We cannot agree the instruction produced the result asserted. Although the date of the alleged offense was stated in the amended information as being "on or about the 13th day of March, 1972" the state's evidence specifically fixed March 13, 1972, as the time of its commission. Appellant's testimony denied committing the offense on that date or upon any other date. The impeaching testimony produced by him was largely directed to the fondling offense alleged in count one. There did exist a discrepancy in the dates as to count two as set forth in the two complaints and the two informations which were filed. The first complaint was filed July 25, 1972, more than four months after the date of the commission of the offense as finally fixed by the prosecutrix. Preliminary hearing was waived by appellant. Trial commenced May 19, 1973. Where a prosecution is not commenced promptly after the alleged commission of an offense or the event is not otherwise brought to public notice it is not unusual for uncertainty as to dates to appear particularly where the memories of children are involved.

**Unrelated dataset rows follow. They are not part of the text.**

/-- A path inside its clause, at its header's first word or at its trap point (R56, R289). A trap point beyond the clause's
words stands at the word after the clause. -/
def Path.start (p : Path) (h : Header) (ws : List Word64) : Path :=
  let k := p.entry - 1
  if k < ws.length then
    { p with clause := some { addr := p.pc, head := h, words := ws, idx := k }, slot := true, entry := 0, passed := 0 }
  else { Path.at p.lanes (p.pc + BitVec.ofNat 64 (8 * (ws.length + 1))) with prev := p.pc, step := p.step }

/-- ILLEGAL at a clause header or at a target (R73). -/
def State.illegalClause (s : State) (w : Wave) (reason : Nat) (word addr hdr : Word64) : State :=
  s.uncontained w (s.reportOf w 0x22 reason word addr hdr)

/-- A code fetch that does not translate can be reported now: its page is neither refused nor waited for already (R350, R352). -/
def State.canFault (s : State) (w : Wave) (x : Nat × Tr) : Bool :=
  match x.2 with
  | .refused => false
  | .ok _ | .unbound | .bad _ _ _ => !s.blocked w.uid (fetchKey x.1)

/-- A PATH COULD START A CLAUSE NOW (R275, R278): it may, nothing it waits for holds its code, and its flags let it. -/
def State.couldStart (s : State) (w : Wave) (p : Path) : Bool :=
  w.mayStart p && s.running w && (match s.codeWord w p.pc.toNat with
    | .error x => s.canFault w x
    | .ok (h, _) => kindOf h != .header || (match s.codeWords w ((p.pc.toNat + 8) % 2 ^ 64) (headerOf h).count with
      | .error x => s.canFault w x
      | .ok ws => w.flagsLet p (headerOf h) (ws.map (fun x => x.1))))

/-- The order in which the ready paths of a wave take a free slot (R279): one that its wave has passed over 8 times, which takes the next
free slot (R275), so that of several such the one first due comes first (assumption log 31); then more lanes; then the lowest lane. -/
def pathBefore (x y : Path) : Bool :=
  let ax := if 8 ≤ x.passed then x.passed else 0
  let ay := if 8 ≤ y.passed then y.passed else 0
  if ax != ay then decide (ay < ax)
  else if countLanes x.lanes != countLanes y.lanes then decide (countLanes y.lanes < countLanes x.lanes)
  else decide ((lowestLane x.lanes).getD 0 < (lowestLane y.lanes).getD 0)

/-- No other ready path of the wave ranks before this one for a free slot (R279). -/
def State.ranksFirst (s : State) (w : Wave) (p : Path) : Bool :=
  w.paths.all (fun q => q.lanes &&& p.lanes != 0 || !(q.back || s.couldStart w q) || !pathBefore q p)

/-- Two waves share a partition of a core (R13). -/
def Wave.samePart (w x : Wave) : Bool := w.core == x.core && w.slot / 16 == x.slot / 16

/-- A wave stands before another in the rotation of their partition (R275): in the order of wave index, a wave that has started a clause
or yielded behind those that have not since. -/
def Wave.rotatesBefore (w x : Wave) : Bool := decide (w.turn < x.turn) || (w.turn == x.turn && decide (w.slot < x.slot))

/-- THE WAVE'S TURN IN ITS PARTITION (R275): no other wave there that could start a clause stands before it in the rotation. -/
def State.waveTurn (s : State) (w : Wave) : Bool :=
  s.waves.all (fun x => x.uid == w.uid || !w.samePart x || !x.rotatesBefore w || !x.paths.any (s.couldStart x))

/-- The clause's words have been fetched: its checks, its flags, its start. -/
def State.startClause (s : State) (w : Wave) (p : Path) (h : Word64) (ws : List Word64) : State :=
  let hd := headerOf h
  match clauseReason w.env hd ws with
  | some (k, r) =>
    s.illegalClause w r (if k = 0 then h else ws.getD (k - 1) 0) (p.pc + BitVec.ofNat 64 (8 * k)) p.pc
  | none =>
    if !w.flagsLet p hd ws then s
    else
      let others := w.paths.map (fun q =>
        if q.lanes &&& p.lanes == 0 && (q.back || s.couldStart w q) then { q with passed := q.passed + 1 } else q)
      { s.putWave { w with paths := replacePath others p.lanes [p.start hd ws], turn := s.fresh } with
        fresh := s.fresh + 1, cur := (lowestLane p.lanes).map (fun l => (w.uid, l)) }

/-- A CLAUSE STARTS (R51, R52, R55): the path that holds a lane fetches and decodes its clause whole, when the rotation of its partition
and the order of its wave's slots have come to it (R275, R279). -/
def State.clauseStart (s : State) (u lane : Nat) : State :=
  match s.wave? u with
  | none => s
  | some w =>
    match w.paths.find? (fun p => p.lanes.getLsbD lane) with
    | none => s
    | some p =>
      if !w.mayStart p || !s.running w || !s.waveTurn w || !s.ranksFirst w p then s
      else
        let va := p.pc.toNat
        match s.codeWord w va with
        | .error x => if s.blocked u (fetchKey x.1) then s else s.fetchFault w x p.pc
        | .ok (h, pa) =>
          if s.bad.contains (pa / 64) then s.machineCheck w h p.pc p.pc
          else if kindOf h != .header then s.illegalClause w 0x10 h p.pc p.prev
          else match s.codeWords w ((va + 8) % 2 ^ 64) (headerOf h).count with
            | .error x => if s.blocked u (fetchKey x.1) then s else s.fetchFault w x p.pc
            | .ok ws =>
              if ws.any (fun x => s.bad.contains (x.2 / 64)) then s.machineCheck w h p.pc p.pc
              else
                let s1 := ((s.unwait u (fetchKey va)).unwait u (fetchKey (va + 64))).noteCode w va (8 * (headerOf h).count + 8)
                s1.startClause w p h (ws.map (fun x => x.1))

def execClauseStart (wave path : Nat) (s : State) : Out State := .next (s.clauseStart wave path)

/-! ## Issue of control words -/

/-- The issue of a word whose effects are on the program counters, the rejoin masks and registers (R280, R372): it may issue
beyond the checkpoint. `toks` are the registers whose block's token it needs (R290), `reads` those it reads without, `writes` those it
writes. -/
def pathIssue (g : Guard) (toks reads writes : List RegId) (f : State → Issue → LaneMask → Option State) (s : State) :
    Out State :=
  match s.issue? with
  | none => .fault .noPath
  | some i =>
    match s.gate i.w false (g.regs ++ toks) with
    | .hold => .next s
    | .check => .next (s.checkTrap i)
    | .token =>
      let q := qualify i.w.rf g i.p.lanes
      .next (s.tokenTrap i (if q = 0 then none else f s i q))
    | .go =>
      let i1 : Issue := { i with w := { i.w with beyond := if i.w.behind then i.w.beyond + 1 else i.w.beyond } }
      let q := qualify i.w.rf g i.p.lanes
      if i.w.marked (reads ++ writes) || i.w.readMarked writes then .next s
      else if i.w.rf.spoilt (toks ++ reads) q then .next (s.registerCheck i)
      else if q = 0 then .next (s.retire i1 i1.w)
      else match f s i1 q with
        | none => .next s
        | some t => .next t

/-! ## Branches, calls and returns (R282, R283) -/

/-- A path that a transfer of this clause sends to an address. -/
def Issue.path (i : Issue) (lanes : LaneMask) (pc : Word64) : Path :=
  { Path.at lanes pc with prev := i.c.addr, passed := i.p.passed }

/-- Lanes by their target: one path for each address (R278). -/
def Issue.targets (i : Issue) (q : LaneMask) (t : Nat → Word64) : List Path :=
  ((lanesOf q).map t).eraseDups.map (fun x => i.path (maskOf (fun l => q.getLsbD l && t l == x)) x)

/-- THE TRANSFER (R282): a computed target that is not aligned is ILLEGAL before any lane moves; the lanes of `q` continue at
their targets, the others after the clause. -/
def State.transfer (s : State) (i : Issue) (w : Wave) (q : LaneMask) (t : Nat → Word64) : State :=
  if (lanesOf q).any (fun l => (t l).toNat % 8 != 0) then s.illegal i 0x11
  else s.replace i w (i.targets q t ++ [i.path (i.p.lanes &&& ~~~q) i.c.after])

/-- The target of BRA and CALL: a word offset from the header (R281, R282). -/
def Issue.rel (i : Issue) : Word64 := i.c.addr + (i.c.head.lit.signExtend 64) * 8

/-- BRA (R282). -/
def execBra (g : Guard) (s : State) : Out State :=
  pathIssue g [] [] [] (fun s i q => some (s.transfer i i.w q (fun _ => i.rel))) s

/-- BRX (R282). -/
def execBrx (g : Guard) (a : Src) (s : State) : Out State :=
  pathIssue g (a.regsRun 2) [] [] (fun s i q =>
    some (s.transfer i i.w q (fun l => a.read64 i.w.rf i.c.head.lit .zext l))) s

/-- RET (R282): as BRX. -/
def execRet (g : Guard) (a : Src) (s : State) : Out State :=
  pathIssue g (a.regsRun 2) [] [] (fun s i q =>
    some (s.transfer i i.w q (fun l => a.read64 i.w.rf i.c.head.lit .zext l))) s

Appellant here did testify in his own behalf and he produced witnesses who testified. The entire matter of his commission of the offense was aired pro and con before the jury. Appellant offered no evidence by way of alibi in defense of count two. He did not give notice of an alibi under K.S.A. 22-3218 nor did he request that he be furnished a bill of particulars specifying the details of the crime sufficiently to enable him to prepare his defense, as he might have done pursuant to K.S.A. 22-3201 (5). The fact is appellant was content to be tried on the allegation as contained in the amended information. Only one act of sexual intercourse was charged and shown. Appellee's evidence showed that act occurred on the date stated in the information and appellant defended on that basis.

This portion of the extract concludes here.